▶ **Problem to solve**
After reading the data below, copy out every line that contains the word "Option".

### Exercise materials ###

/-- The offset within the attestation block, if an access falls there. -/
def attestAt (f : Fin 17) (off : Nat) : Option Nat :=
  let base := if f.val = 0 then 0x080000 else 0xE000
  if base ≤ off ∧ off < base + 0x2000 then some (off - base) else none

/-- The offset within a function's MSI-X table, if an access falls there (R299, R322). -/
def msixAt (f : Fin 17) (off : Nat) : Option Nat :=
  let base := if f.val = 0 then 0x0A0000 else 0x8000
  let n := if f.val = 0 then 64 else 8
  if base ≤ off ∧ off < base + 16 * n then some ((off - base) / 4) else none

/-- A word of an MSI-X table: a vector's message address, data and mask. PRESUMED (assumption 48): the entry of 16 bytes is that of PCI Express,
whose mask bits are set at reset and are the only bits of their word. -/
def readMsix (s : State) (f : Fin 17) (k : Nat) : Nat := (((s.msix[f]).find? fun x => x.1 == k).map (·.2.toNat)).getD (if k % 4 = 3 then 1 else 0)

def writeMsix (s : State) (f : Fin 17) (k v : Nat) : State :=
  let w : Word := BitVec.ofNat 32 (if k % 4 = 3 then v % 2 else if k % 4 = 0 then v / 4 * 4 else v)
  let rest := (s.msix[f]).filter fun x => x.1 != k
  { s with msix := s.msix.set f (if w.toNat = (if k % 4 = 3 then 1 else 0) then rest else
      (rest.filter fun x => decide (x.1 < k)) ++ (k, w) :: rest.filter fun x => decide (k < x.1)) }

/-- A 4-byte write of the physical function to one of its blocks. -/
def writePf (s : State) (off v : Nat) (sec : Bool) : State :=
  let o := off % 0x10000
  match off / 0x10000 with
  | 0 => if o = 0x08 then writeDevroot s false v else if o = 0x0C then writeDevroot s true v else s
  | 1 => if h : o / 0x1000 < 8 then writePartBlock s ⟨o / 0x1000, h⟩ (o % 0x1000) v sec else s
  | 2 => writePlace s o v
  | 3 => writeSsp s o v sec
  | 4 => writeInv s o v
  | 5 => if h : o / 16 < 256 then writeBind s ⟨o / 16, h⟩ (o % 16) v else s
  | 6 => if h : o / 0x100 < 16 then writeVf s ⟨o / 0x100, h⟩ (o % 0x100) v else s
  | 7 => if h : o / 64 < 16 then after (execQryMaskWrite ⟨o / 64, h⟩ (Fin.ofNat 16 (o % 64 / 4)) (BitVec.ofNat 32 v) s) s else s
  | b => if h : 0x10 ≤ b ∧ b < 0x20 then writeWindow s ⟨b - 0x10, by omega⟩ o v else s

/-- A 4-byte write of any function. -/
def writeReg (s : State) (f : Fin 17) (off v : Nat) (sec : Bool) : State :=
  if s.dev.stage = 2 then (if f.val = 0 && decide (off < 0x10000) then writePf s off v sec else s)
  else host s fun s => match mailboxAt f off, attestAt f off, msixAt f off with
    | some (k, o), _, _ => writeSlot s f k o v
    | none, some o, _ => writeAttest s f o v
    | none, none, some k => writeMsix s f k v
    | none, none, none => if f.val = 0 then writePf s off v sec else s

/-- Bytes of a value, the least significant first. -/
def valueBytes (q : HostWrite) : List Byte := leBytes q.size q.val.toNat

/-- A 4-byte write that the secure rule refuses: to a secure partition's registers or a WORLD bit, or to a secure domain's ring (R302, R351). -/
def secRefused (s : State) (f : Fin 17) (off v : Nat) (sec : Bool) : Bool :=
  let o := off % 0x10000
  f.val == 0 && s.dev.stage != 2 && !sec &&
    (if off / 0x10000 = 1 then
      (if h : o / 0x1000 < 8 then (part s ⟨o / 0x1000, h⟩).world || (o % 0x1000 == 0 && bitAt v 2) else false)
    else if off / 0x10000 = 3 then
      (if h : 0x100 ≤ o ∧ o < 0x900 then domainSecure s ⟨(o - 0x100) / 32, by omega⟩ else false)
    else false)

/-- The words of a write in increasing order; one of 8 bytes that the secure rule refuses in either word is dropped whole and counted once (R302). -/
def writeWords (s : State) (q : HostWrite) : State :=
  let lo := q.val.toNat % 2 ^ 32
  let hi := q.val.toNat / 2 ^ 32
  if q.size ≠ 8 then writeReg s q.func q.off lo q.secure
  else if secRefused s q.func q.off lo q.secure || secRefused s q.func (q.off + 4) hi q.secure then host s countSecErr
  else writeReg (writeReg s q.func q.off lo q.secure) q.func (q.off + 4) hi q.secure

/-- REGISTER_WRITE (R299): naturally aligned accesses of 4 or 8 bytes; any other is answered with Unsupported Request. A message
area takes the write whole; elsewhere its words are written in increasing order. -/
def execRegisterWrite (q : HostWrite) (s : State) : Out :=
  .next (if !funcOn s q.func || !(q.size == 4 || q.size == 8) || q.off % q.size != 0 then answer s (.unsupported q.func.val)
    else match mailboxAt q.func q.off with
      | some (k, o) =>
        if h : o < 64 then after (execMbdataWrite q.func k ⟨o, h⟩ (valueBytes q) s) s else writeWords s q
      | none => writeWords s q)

###
### Exercise materials ###

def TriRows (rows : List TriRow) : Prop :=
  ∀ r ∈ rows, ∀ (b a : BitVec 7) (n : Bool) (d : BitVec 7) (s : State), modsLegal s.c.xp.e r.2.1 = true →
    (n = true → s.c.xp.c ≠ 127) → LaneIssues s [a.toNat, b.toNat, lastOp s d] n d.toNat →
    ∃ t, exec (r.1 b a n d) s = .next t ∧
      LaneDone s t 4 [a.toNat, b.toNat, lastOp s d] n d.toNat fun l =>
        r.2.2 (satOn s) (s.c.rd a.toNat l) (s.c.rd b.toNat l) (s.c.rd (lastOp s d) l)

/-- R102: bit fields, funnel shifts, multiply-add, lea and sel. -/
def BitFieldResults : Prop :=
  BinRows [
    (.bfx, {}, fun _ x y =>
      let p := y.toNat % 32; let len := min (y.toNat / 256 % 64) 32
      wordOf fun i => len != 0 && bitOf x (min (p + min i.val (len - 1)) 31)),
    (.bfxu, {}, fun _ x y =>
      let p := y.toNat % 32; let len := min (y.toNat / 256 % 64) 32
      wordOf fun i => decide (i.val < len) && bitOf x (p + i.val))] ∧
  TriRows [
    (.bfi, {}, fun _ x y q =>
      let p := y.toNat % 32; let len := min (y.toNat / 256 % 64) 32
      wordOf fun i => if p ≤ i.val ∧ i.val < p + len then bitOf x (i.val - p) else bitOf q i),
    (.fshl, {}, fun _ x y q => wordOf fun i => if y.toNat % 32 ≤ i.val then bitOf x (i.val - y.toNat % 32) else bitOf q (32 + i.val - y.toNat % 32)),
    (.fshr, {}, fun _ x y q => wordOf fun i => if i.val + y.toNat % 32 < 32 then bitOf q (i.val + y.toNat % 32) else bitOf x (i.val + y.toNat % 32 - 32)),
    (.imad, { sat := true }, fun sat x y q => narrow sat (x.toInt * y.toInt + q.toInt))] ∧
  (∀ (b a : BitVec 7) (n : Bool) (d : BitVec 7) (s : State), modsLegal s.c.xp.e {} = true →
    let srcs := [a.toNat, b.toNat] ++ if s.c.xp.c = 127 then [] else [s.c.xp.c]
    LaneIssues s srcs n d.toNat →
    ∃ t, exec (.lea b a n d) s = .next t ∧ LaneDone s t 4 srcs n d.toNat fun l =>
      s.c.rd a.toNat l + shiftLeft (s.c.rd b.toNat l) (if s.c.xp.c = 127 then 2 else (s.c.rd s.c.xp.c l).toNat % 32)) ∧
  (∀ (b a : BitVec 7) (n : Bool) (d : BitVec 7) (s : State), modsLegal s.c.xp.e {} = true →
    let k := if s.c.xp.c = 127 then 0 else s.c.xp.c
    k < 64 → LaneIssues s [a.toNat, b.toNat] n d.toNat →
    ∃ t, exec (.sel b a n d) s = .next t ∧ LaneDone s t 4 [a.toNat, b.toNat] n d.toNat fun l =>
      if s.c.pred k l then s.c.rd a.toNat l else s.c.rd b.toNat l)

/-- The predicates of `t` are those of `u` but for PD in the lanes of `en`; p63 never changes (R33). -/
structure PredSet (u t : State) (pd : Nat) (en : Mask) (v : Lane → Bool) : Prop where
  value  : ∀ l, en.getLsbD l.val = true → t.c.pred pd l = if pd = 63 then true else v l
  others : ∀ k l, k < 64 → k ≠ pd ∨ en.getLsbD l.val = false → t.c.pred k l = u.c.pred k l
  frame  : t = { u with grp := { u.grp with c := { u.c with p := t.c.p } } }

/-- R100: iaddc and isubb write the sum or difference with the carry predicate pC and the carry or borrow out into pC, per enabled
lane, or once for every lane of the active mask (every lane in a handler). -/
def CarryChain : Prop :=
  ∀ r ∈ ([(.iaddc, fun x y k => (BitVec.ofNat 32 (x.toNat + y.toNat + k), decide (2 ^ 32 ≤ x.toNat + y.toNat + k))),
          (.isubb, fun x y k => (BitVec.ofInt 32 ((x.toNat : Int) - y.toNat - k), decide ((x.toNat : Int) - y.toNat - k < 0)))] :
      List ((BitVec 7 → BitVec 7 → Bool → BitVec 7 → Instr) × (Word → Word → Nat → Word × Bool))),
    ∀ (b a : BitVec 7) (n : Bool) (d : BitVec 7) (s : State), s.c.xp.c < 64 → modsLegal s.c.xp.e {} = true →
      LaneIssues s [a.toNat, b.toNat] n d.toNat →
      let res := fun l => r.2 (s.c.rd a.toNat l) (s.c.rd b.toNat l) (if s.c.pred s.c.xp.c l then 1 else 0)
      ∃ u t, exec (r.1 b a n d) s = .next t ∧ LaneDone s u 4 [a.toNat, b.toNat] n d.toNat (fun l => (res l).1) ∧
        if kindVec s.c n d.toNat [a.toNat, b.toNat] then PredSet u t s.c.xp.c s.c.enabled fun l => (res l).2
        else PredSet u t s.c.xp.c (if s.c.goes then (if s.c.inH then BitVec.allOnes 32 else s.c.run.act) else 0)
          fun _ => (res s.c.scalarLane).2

###
### Exercise materials ###

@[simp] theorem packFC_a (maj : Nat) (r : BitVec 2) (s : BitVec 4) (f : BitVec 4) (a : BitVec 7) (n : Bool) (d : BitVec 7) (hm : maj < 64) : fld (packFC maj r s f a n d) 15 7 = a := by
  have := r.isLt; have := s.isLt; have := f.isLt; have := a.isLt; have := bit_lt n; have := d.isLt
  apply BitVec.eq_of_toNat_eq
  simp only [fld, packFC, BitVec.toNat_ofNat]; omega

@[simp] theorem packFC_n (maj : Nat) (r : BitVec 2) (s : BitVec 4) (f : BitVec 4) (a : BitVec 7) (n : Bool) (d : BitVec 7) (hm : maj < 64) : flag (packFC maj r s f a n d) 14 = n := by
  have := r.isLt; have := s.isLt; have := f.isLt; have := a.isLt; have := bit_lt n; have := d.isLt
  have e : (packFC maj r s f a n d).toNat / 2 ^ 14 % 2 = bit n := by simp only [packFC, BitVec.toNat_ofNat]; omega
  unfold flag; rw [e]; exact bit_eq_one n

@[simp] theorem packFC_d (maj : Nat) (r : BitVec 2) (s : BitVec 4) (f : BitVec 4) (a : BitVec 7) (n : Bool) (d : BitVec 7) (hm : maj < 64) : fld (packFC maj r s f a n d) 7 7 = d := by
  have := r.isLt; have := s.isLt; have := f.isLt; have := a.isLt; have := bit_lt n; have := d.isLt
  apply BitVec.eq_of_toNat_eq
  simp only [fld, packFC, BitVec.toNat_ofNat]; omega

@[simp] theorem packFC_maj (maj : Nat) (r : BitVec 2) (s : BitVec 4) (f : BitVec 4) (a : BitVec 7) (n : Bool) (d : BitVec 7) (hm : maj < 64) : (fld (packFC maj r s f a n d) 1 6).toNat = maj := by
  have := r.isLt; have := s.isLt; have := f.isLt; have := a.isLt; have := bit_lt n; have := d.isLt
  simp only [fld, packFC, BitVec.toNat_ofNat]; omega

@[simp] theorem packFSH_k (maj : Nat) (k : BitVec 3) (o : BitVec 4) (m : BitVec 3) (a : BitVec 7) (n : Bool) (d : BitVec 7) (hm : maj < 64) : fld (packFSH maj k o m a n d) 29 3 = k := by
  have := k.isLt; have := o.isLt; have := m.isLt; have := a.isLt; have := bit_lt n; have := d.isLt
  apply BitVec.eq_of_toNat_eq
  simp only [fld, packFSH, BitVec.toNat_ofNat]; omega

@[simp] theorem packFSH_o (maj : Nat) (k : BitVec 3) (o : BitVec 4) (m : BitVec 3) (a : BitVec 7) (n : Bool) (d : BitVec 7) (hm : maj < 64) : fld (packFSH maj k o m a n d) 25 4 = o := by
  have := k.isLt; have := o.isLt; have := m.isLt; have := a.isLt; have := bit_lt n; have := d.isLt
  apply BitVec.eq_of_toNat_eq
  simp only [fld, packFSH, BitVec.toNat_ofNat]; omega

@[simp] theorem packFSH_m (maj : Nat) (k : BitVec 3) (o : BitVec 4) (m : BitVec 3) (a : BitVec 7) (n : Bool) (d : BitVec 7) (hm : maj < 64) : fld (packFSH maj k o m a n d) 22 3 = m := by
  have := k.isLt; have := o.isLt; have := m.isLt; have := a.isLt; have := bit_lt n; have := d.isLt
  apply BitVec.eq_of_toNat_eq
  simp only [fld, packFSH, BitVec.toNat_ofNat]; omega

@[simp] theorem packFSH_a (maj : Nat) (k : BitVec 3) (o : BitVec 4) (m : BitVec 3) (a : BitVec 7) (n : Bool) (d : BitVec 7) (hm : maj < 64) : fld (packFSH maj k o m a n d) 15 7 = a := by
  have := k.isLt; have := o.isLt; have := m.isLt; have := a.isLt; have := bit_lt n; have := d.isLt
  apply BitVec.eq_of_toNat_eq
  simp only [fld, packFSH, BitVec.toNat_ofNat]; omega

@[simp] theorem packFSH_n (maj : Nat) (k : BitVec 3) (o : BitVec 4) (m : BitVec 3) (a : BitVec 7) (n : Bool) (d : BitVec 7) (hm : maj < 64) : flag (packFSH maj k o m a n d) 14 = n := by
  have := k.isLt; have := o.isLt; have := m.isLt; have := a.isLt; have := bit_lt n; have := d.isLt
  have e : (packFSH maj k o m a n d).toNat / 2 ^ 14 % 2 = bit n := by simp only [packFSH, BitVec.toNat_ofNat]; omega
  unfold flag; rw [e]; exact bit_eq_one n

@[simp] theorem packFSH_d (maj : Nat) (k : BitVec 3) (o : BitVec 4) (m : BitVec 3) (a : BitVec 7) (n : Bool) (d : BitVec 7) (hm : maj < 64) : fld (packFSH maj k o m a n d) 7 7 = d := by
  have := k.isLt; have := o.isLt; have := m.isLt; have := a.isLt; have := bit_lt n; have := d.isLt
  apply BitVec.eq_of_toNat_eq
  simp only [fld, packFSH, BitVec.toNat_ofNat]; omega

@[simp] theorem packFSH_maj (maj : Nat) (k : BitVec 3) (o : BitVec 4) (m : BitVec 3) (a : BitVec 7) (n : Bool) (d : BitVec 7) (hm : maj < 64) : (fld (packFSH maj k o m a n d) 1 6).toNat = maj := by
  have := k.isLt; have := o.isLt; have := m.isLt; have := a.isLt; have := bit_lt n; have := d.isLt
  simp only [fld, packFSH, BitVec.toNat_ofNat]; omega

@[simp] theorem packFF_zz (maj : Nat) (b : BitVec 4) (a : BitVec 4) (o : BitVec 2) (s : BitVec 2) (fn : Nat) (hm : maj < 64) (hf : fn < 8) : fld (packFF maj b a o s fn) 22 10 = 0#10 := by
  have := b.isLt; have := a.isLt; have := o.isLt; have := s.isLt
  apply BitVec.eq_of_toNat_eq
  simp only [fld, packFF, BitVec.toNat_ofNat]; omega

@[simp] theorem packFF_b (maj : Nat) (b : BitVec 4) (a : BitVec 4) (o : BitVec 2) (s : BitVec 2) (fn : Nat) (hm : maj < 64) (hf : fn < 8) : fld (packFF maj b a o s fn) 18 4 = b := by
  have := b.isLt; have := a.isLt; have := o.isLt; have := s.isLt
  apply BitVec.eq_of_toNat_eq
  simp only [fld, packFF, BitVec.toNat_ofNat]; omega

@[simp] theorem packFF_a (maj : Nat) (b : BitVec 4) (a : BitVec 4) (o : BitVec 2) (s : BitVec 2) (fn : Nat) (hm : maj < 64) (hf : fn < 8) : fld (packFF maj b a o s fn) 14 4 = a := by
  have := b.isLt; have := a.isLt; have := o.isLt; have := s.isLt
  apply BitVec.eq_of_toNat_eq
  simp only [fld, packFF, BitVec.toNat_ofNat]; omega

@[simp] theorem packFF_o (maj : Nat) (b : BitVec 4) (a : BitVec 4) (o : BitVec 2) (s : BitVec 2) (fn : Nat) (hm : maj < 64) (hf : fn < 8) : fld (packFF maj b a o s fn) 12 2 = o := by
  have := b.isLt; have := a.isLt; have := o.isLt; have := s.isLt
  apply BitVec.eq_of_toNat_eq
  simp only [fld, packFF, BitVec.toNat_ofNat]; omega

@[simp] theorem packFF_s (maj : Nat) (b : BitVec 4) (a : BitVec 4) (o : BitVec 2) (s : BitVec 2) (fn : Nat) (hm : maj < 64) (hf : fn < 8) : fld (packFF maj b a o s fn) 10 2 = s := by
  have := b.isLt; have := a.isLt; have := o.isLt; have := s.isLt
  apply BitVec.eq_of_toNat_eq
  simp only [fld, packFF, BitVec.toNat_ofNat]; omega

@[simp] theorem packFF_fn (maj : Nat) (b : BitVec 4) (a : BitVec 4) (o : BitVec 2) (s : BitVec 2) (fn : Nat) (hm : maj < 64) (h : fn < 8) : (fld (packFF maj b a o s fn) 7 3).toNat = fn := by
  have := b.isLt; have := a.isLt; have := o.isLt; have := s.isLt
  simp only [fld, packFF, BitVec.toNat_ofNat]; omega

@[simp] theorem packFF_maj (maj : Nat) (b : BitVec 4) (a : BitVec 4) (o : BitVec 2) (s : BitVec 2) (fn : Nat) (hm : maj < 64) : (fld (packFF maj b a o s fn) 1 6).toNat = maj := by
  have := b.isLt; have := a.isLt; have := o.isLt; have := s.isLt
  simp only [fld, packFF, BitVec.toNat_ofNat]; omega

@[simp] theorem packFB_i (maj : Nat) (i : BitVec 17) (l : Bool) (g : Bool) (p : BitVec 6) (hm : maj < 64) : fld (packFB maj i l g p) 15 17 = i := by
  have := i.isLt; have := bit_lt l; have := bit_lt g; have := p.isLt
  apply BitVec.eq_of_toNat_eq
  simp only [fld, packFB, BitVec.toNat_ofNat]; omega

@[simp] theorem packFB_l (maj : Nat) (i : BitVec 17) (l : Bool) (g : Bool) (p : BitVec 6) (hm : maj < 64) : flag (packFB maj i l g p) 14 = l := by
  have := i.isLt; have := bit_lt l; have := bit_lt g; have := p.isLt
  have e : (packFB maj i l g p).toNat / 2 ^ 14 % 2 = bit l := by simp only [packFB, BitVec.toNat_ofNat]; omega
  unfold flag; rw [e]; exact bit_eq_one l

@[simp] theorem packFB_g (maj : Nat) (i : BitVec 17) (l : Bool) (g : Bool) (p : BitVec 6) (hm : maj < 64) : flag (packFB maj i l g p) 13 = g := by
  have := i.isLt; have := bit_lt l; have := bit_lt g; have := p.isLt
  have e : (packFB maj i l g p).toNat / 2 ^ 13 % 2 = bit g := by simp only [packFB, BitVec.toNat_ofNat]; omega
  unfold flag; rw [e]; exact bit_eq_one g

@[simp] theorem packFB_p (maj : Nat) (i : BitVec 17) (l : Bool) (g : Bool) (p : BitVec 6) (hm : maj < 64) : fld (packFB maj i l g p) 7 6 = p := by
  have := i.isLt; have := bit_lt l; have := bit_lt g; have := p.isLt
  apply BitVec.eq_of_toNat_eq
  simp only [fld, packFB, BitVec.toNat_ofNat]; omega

###

▶ **Output for this task**
def attestAt (f : Fin 17) (off : Nat) : Option Nat :=
def msixAt (f : Fin 17) (off : Nat) : Option Nat :=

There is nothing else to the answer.